I have zero tolerance for liars.
Which leads me to my next thought, the lies we tell ourselves.
Kind of a fake it til you make it idea that just never seems to work.
What is something you lie to yourself about? You have to know that you are doing it on some level. Do you think that if you tell yourself a lie long enough that it will become the truth eventually? It just doesn't work. You will never be the "I'm fine", unless you do something real and tangible to get there. Not seeing something for what it is, really is, is only delaying the inevitable. Lying to yourself that you are happy and fulfilled, does not make it so. Lying to yourself that you will get to the gym tomorrow, won't actually get you to the gym. Lying to yourself that you have absolutely dealt with something and have moved on, doesn't make it true. It is means that you have succeeded in lying to yourself.
I have a great friend that has no problem putting in my place and calling me out when I need it. When he thinks that I am not being totally truthful with myself, he will say so. We were having one of those late night, existential conversations a few weeks ago and I will never forget the look on his face when he looked at me square in the eye and said three little words to me; "You're not fine." We had been talking about everything that had happened in the past five years or so, and I was saying how I was worried about the effects it had on another person. I kept saying that I was fine with things, that I made peace and had moved on. He didn't buy it. Thing is, I really didn't buy it either but had been trying to convince myself otherwise. There are some things that I have dealt with and moved on from. That I am totally ok with. But there are a few that I am not and I need to be honest with myself about them. I do not do weakness well and I refuse to let anything knock me down for long. But, I need to give myself time to heal with some other things that have happened. I need to remember that - I am human.

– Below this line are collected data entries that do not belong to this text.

/-- Width of a link: 2 full, 1 half, 0 down (R257, R275). -/
def State.linkWidth (s : State) (r p : Nat) : Nat :=
  match nbr r p with
  | none => 0
  | some q =>
    let a := s.link r p
    let b := s.link q (oppPort p)
    let lo := a.lost 0 || b.lost 0
    let hi := a.lost 1 || b.lost 1
    let cfg := fun (F : Nat → Fld) => s.flag (routerPage r) (F p) || s.flag (routerPage q) (F (oppPort p))
    if (lo && hi) || cfg LINK_CFG_DISABLE then 0
    else if lo || hi || cfg LINK_CFG_FORCE_HALF then 1 else 2

/-- LINK_STATUS and LINK_UP of one end (R275). -/
def State.linkEnd (s : State) (r p : Nat) : State :=
  match nbr r p with
  | none => s
  | some q =>
    let bp := routerPage r
    let up := (s.link r p).up
    let s := s.setFld bp (LINK_STATUS_LANES_FAILED p) ((s.link r p).failed.length + (s.link q (oppPort p)).failed.length)
    let s := s.setFld bp (LINK_STATUS_SPARES_USED p) (s.link r p).spared.length
    let s := s.setFld bp (LINK_STATUS_WIDTH p) (if up then s.linkWidth r p else 0)
    let m := s.fld bp RT_STATUS_LINK_UP
    s.setFld bp RT_STATUS_LINK_UP (m - m / 2 ^ p % 2 * 2 ^ p + (if up then 2 ^ p else 0))

/-- A link goes down at both ends (R256): each sender waits for the far end's report. -/
def State.linkFall (s : State) (r p : Nat) : State :=
  match nbr r p with
  | none => s
  | some q =>
    if (s.link r p).up then
      let s := s.setLink r p { s.link r p with up := false, reportDue := true }
      let s := s.setLink q (oppPort p) { s.link q (oppPort p) with up := false, reportDue := true }
      let s := (s.linkEnd r p).linkEnd q (oppPort p)
      s.logCorrected srcLinkDown 127 (locLink r p 0) 0#64 []
    else s

/-- A link comes up at both ends when its lanes permit. -/
def State.linkRise (s : State) (r p : Nat) : State :=
  match nbr r p with
  | none => s
  | some q =>
    if s.linkWidth r p == 0 then s
    else
      let s := s.setLink r p { s.link r p with up := true, reportDue := false }
      let s := s.setLink q (oppPort p) { s.link q (oppPort p) with up := true, reportDue := false }
      (s.linkEnd r p).linkEnd q (oppPort p)

/-- After a change of its lanes or its configuration a link changes width, or falls. -/
def State.linkRefresh (s : State) (r p : Nat) : State :=
  match nbr r p with
  | none => s
  | some q =>
    if (s.link r p).up && s.linkWidth r p == 0 then s.linkFall r p else (s.linkEnd r p).linkEnd q (oppPort p)

/-- LINK_RETRAIN (R256): a link on which one packet has failed 8 replays in a row trains anew and replays it; a link that
is down and can run returns. -/
def execLinkRetrain (r p : Nat) (s : State) : Out :=
  onUnit (linkOk r p && (nbr r p).isSome) (fun s =>
    let stuck := s.fab.packets.any (fun k => k.onLink r p && 8 < k.fails)
    if (s.link r p).up && !stuck then s
    else
      let s := s.addSat (routerPage r) (LINK_STATUS_RETRAINS p) 1
      let s := { s with fab := { s.fab with packets := s.fab.packets.map (fun k =>
          if k.onLink r p && 1 < k.fails then { k with loc := .link r p k.seqno 1 } else k) } }
      if (s.link r p).up || s.hole r then s else s.linkRise r p) s

/-- LINK_DOWN (R256). -/
def execLinkDown (r p : Nat) (s : State) : Out := onUnit (linkOk r p && (nbr r p).isSome) (fun s => s.linkFall r p) s

/-- Router r takes back the packets that a link's replay buffer holds unaccepted, to route them again. -/
def State.unlink (s : State) (r p : Nat) : State :=
  { s with fab := { s.fab with packets := s.fab.packets.map (fun k => if k.onLink r p then { k with loc := .router r 4 } else k) } }
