/-- Check a command and answer it (R290, R291). -/
def Cmd.go (m : Cmd) (c : Ctx) (s : State) : State :=
  let st := m.check c s
  if st != stOk then
    c.answer s st 0#32 false (if st == stRejState then m.rejVal c s else 0)
  else if m.later then m.accept c s
  else
    let r := m.run c s 0#32
    c.answer r.1 stOk 0#32 false r.2

/-- The reply ring can take a reply: a command waits for that, so that no reply is dropped (R286). -/
def State.canReply (s : State) (p f : Nat) : Bool := s.flag (barPage p f) RQ_CFG_ENABLE && !s.rqFull p f

/-- What a command read before its function was detached has bound or granted ends at once (R309). -/
def State.undoLate (s : State) (c : Ctx) : State :=
  if c.late.isNone then s
  else
    let s := if s.panel.admin == some (c.p, c.f) then s.setAdmin none else s
    if (s.boundPart c.p c.f).isSome then s.detach c.p c.f else s

/-- A command row: the packet is the next that the function's serving controller has taken (R285). -/
def hostTake (sel : CmdPkt → Bool) (go : Ctx → State → State) (p f ring : Nat) (q : CmdPkt) (s : State) : Out :=
  onUnit (s.hasFunc p f && ringOk ring) (fun s =>
    let x := s.func p f
    match x.inbox with
    | [] => s
    | e :: l =>
      if e.ring == ring && e.pkt == q && sel q && (s.server p).isSome && (e.late.isSome || s.canReply p f) then
        let c : Ctx := ⟨p, f, ring, q, e.late⟩
        (go c (s.setFunc p f { x with inbox := l })).undoLate c
      else s) s

def pktOp (q : CmdPkt) : Nat := bits q.w0 7 0

def hostRow (m : Cmd) (p f ring : Nat) (q : CmdPkt) (s : State) : Out :=
  hostTake (fun q => pktOp q == m.op) m.go p f ring q s

/-- A row for the packets of an opcode whose MODE lies in P0 [1:0]. -/
def hostMode (m : Cmd) (modes : List Nat) (p f ring : Nat) (q : CmdPkt) (s : State) : Out :=
  hostTake (fun q => pktOp q == m.op && modes.contains (bits q.p0 1 0)) m.go p f ring q s

/-- The partition accepts commands: ACTIVE or PAUSED (R317). -/
def State.partUp (s : State) (q : Nat) : Bool := (s.prt q).state == .active || (s.prt q).state == .paused

def ones64 : Nat := 2 ^ 64 - 1

/-! Queries. -/

def cmdNop : Cmd := { Cmd.plain 0x00 .any [] (fun _ s _ => (s, 0)) with query := true }

def cmdQueryCap : Cmd := { Cmd.plain 0x01 .any [ones64] (fun c s _ =>
    (s.hostWrite c.p c.q.p0.toNat 64 s.capRecord, s.panel.recordGen.toNat)) with
  query := true, param := fun c _ => c.q.p0.toNat % 64 == 0 }

/-- The state of R316 as a number. -/
def PState.code : PState → Nat
  | .free => 0
  | .creating => 1
  | .active => 2
  | .paused => 3
  | .destroying => 4

/-- Commands of partition q deferred by the planner (R330, R333). -/
def State.deferred (s : State) (q : Nat) : Nat :=
  (s.handles.filter (fun h => h.part == q && h.deferred && h.state == .waiting)).length

/-- The partition status block (R333): its energy figures are those of the last completed tick. -/
def State.partBlock (s : State) (q : Nat) : Nat :=
  let x := s.prt q
  (x.state.code * 2 ^ 56 + x.overBits % 16 * 2 ^ 52 + b2n x.orphaned * 2 ^ 51 + b2n x.bound * 2 ^ 50
    + b2n x.resize.isSome * 2 ^ 49 + q * 2 ^ 42 + x.weight % 256 * 2 ^ 34 + x.duty % 256 * 2 ^ 26
    + x.ncores % 2 ^ 13 * 2 ^ 13 + (s.diesOf q).length % 512)
  + (x.hbmQuota * 2 ^ 52 + s.alloc q * 2 ^ 40 + x.handleQuota * 2 ^ 28 + (s.liveHandles q).length * 2 ^ 16
    + min 0xFFFF (s.deferred q)) * 2 ^ 64
  + x.budget * 2 ^ 128
  + (x.window * 2 ^ 40 + x.left * 2 ^ 16) * 2 ^ 192
  + (x.figures.w0.toNat + x.figures.w1.toNat * 2 ^ 64 + x.figures.w2.toNat * 2 ^ 128 + x.figures.w3.toNat * 2 ^ 192) * 2 ^ 256

def cmdQueryPart : Cmd := { Cmd.plain 0x02 .adminOrBound [ones64] (fun c s _ =>
    (s.hostWrite c.p c.q.p0.toNat 64 (s.partBlock c.part), 0)) with
  query := true, param := fun c _ => c.q.p0.toNat % 64 == 0 && c.part < 64 }

/-- The handle P0 names, when it is live for the issuer (R293): of its partition, and of the issuer itself when its
slot is of the panel pool. -/
def Ctx.named (c : Ctx) (s : State) : Option Handle :=
  (s.handle (c.q.p0.setWidth 32)).filter (fun h =>
    h.part == c.part && (h.h.toNat / 2 ^ 20 < 4032 || (h.port == c.p && h.func == c.f)))

/-- A handle's state in R294. -/
def State.handleState (s : State) (h : Handle) : Nat :=
  match h.state with
  | .waiting => 0
  | .running => if (s.prt h.target).state == .paused then 2 else 1
  | .complete => 3

def cmdQueryHandle : Cmd := { Cmd.plain 0x03 .adminOrBound [0xFFFFFFFF] (fun c s _ =>
    match c.named s with
    | none => (s, 0)
    | some h => (s, s.handleState h * 2 ^ 56 + h.opcode * 2 ^ 48 + h.cid.toNat * 2 ^ 32
        + min 0xFFFFFFFF ((s.power.aon - h.since) / 25000))) with
  query := true, param := fun c s => (c.named s).isSome }

def cmdQueryOffered : Cmd := { Cmd.plain 0x04 .any [] (fun c s _ => (s, s.offered c.p)) with query := true }

/-- NOP (R298). -/
def execHostNop (p f ring : Nat) (q : CmdPkt) (s : State) : Out := hostRow cmdNop p f ring q s

/-- QUERY_CAP (R298). -/
def execQueryCap (p f ring : Nat) (q : CmdPkt) (s : State) : Out := hostRow cmdQueryCap p f ring q s

/-- QUERY_PART (R333). -/
def execQueryPart (p f ring : Nat) (q : CmdPkt) (s : State) : Out := hostRow cmdQueryPart p f ring q s

/-- QUERY_HANDLE (R294). -/
def execQueryHandle (p f ring : Nat) (q : CmdPkt) (s : State) : Out := hostRow cmdQueryHandle p f ring q s

/-- QUERY_OFFERED (R298). -/
def execQueryOffered (p f ring : Nat) (q : CmdPkt) (s : State) : Out := hostRow cmdQueryOffered p f ring q s

/-- The opcodes of R298. -/
def opcodes : List Nat :=
  [0x00, 0x01, 0x02, 0x03, 0x04, 0x08, 0x09, 0x0A, 0x0B, 0x10, 0x11, 0x12, 0x13, 0x14, 0x15, 0x16, 0x17, 0x20, 0x21,
   0x22, 0x23, 0x24, 0x25, 0x26, 0x30, 0x31, 0x32, 0x40, 0x41, 0x42, 0x43]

Lying to yourself solves absolutely nothing. You owe yourself the truth every single moment of every single day. Sure, the truth sometimes hurts. But lies upon lies until you can't even remember the truth - hurts even more. You can’t work on getting better, stronger or over something, if you lie about it even existing. Live honestly with yourself. You have to trust yourself and accept nothing less from the people in your life. Remember that some people will tell you what you want to hear, so that they can feel better. Trust in the ones that tell you what you need to hear, so that you can get better.